General characteristics
- Class & type: Aggressive-class minesweeper
- Displacement: 775 tons
- Length: 172 ft (52 m)
- Beam: 35 ft (11 m)
- Draft: 10 ft (3.0 m)
- Propulsion: 4 × Packard ID1700 diesel engines; 2 × shafts, 2 × controllable pitch propellers;
- Speed: 14 knots (26 km/h; 16 mph)
- Complement: 6 officers 65 enlisted
- Sensors & processing systems: AN/SQQ-14 mine hunting sonar
- Armament: 1 × 40 mm gun (removed); 2 × .50 cal (12.7 mm) machine gun;

= USS Lucid (MSO-458) =

Aggressive-class minesweeper

USS Lucid (AM-458/MSO-458) is an acquired by the U.S. Navy for the task of removing naval mines that had been placed in the water to prevent the safe passage of ships. She was launched soon after the Korean War, sailed on five Western Pacific (Westpac) cruises and served four tours in Vietnam during the Vietnam War. Lucid was decommissioned at the end of 1970 and placed in mothballs after only 15 years of service, as the Vietnam War was winding down and there was no longer a need for a large fleet of minesweepers. She was purchased by civilians and served as a houseboat for ten years, before being sold again in 1986 and used as a warehouse by a scrap metal dealer on Bradford Island, in the Sacramento–San Joaquin River Delta. The scrap metal dealer was murdered in 2004 over a property dispute, and in 2005, Lucid was acquired by a foundation seeking to save a ship of its class. In 2011, the ship was moved to the Stockton Maritime Museum to be restored for use as a museum ship. Lucid is the last Aggressive-class minesweeper afloat in the United States.

==Military service==
=== WestPac tours of duty ===

The second warship to be named Lucid by the United States Navy, the keel of AM-458 was laid down by Higgins Inc. Shipyard in New Orleans, Louisiana on 16 March 1953. The vessel was launched on 14 November 1953, sponsored by Mrs. Mary J. Barrow and was reclassified MSO-458 on 7 February 1955. Lucid was commissioned on 4 May 1955, Lieutenant J. H. Graham, USN in command.
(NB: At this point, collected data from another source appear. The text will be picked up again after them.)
-- ==== Sys2Proof/Machine/Deliver.lean ====
section
/-!
DEFINITION. The hand-over of a fault, a software interrupt or an external interrupt to the surrounding machine, as
one operation, `State.deliver` (60_exceptions R1120-R1122; 70_reset R1204, R1207), and the three ways an instruction
raises an event. The block has no return from a handler (60_exceptions R1121: IRET is outside the block): the
surrounding machine resumes the block with the state it hands back.
-/
namespace Sys2Proof.Machine

/-- The six flags. -/
def allFlags : List Flag := [.cf, .pf, .af, .zf, .sf, .of]

/-- The engine invariant (40_flag_engine R422): a flag with an empty override has a tag in its group that defines
it. -/
def FlagEngine.valid (e : FlagEngine) : Bool :=
  allFlags.all fun f => (e.ovr f).isSome || (e.tag (groupOf f)).any (definesFlag · f)

/-- The new state `deliver` hands back, in the components it may change (70_reset R1207: "run a handler, change any
state"). The shapes are those it requested of the accessor cache, which only grows (30_encoding R336). The launch
parameters stay constant (70_reset R1200). -/
structure Resumption where
  gpr : Gpr
  seg : SegFile
  eip : Dword
  flags : FlagEngine
  flagsOther : Dword
  shapes : List Shape
  mem : Memory
deriving DecidableEq, Repr

end Sys2Proof.Machine

namespace Sys2Proof

/-- The parameter `deliver` of a surrounding machine (60_exceptions R1120), OPEN: for the state and the event, the new
state it hands back, or none for `Stop`. It is free: nothing in Lean can evaluate it (log 15). -/
opaque Config.hostDeliver : Machine.State → Machine.Event → Option Machine.Resumption

end Sys2Proof

namespace Sys2Proof.Machine

/-- `deliver` returns `Stop` (70_reset R1204): a fault ends the run as `Faulted`, a software or external interrupt as
`Trapped`; nothing else changes. -/
def State.stopRun (e : Event) (s : State) : State :=
  match e with
  | .fault v => s.setStatus (.faulted (.fault v))
  | .softInt v => s.setStatus (.trapped (.softInt v))
  | .external v => s.setStatus (.trapped (.external v))

/-- `deliver` returns a new state, with which the run goes on (60_exceptions R1120; 70_reset R1204, R1207). `EIP` is
reduced as every `EIP` is (10_state R120). What is no state of the block, memory out of its canonical form or a flag
engine that breaks 40_flag_engine R422, is not taken over (log 15). -/
def State.resume (x : Resumption) (s : State) : State :=
  State.requestAll x.shapes
    { s with
      gpr := x.gpr
      seg := x.seg
      eip := s.ipwrap x.eip
      flags := if x.flags.valid then x.flags else s.flags
      flagsOther := x.flagsOther
      mem := if Memory.wf x.mem then x.mem else s.mem
      draws := s.draws + 1 }

/-- `deliver(state, event)` (60_exceptions R1120; 70_reset R1204): `Stop` under the default, else what the surrounding
machine answers (log 15). -/
def State.deliver (e : Event) (s : State) : State :=
  match s.params.deliver with
  | .stop => s.stopRun e
  | .host =>
    match Config.hostDeliver s e with
    | none => s.stopRun e
    | some x => s.resume x

/-- `raise #DE`, vector 0 (60_exceptions R1101): delivered with `EIP` and everything else as at the start (R1105). -/
def State.raiseDE (s : State) : State := s.deliver (.fault 0#8)

/-- `raise #UD`, vector 6 (60_exceptions R1102): delivered with `EIP` and everything else as at the start (R1105). -/
def State.raiseUD (s : State) : State := s.deliver (.fault 6#8)

/-- The outcome `SoftInt(v)` of an instruction of length `len`: `EIP` at the next instruction, then the request
is delivered (46_io_interrupt R1010). -/
def State.softInt (len : Nat) (v : BitVec 8) (s : State) : State := (s.advance len).deliver (.softInt v)

end Sys2Proof.Machine
end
After shakedown in the Caribbean, Lucid sailed for the Pacific Ocean, arriving at Long Beach, California on 22 August. For the next thirteen months, she performed mine warfare exercises on the U.S. West Coast, then sailed on her first western Pacific tour on 1 October 1956, under the command of Lt. Hollis T. Rodgers. During the period from 1956 to 5 November 1963, Lucid sailed on four WestPac cruises and while there performed operations with the U.S. 7th Fleet. In addition to exercises with the 7th Fleet, the minesweeper participated in goodwill programs in the countries she visited. The time between WestPac cruises was spent in mine countermeasure exercises off the southern California coast.

=== Supporting Market Time operations ===

Throughout 1964 Lucid continued training exercises off the U.S. West Coast, then departed Long Beach on 5 April 1965 on her fifth WestPac cruise. Arriving at Subic Bay in the Philippine Islands on 24 May, she prepared for Operation Market Time off the coast of Vietnam. From June to October the minesweeper continued patrol and surveillance of Vietnamese junk traffic. She boarded a total of 186 junks and steel-hulled ships, and contributed to a reduction of enemy infiltration of men and supplies by sea. Lucid returned to Long Beach on 14 December and operated off the southern California coast until May 1966 when she commenced overhaul at Harbor Boat Building Co. in San Pedro, Los Angeles.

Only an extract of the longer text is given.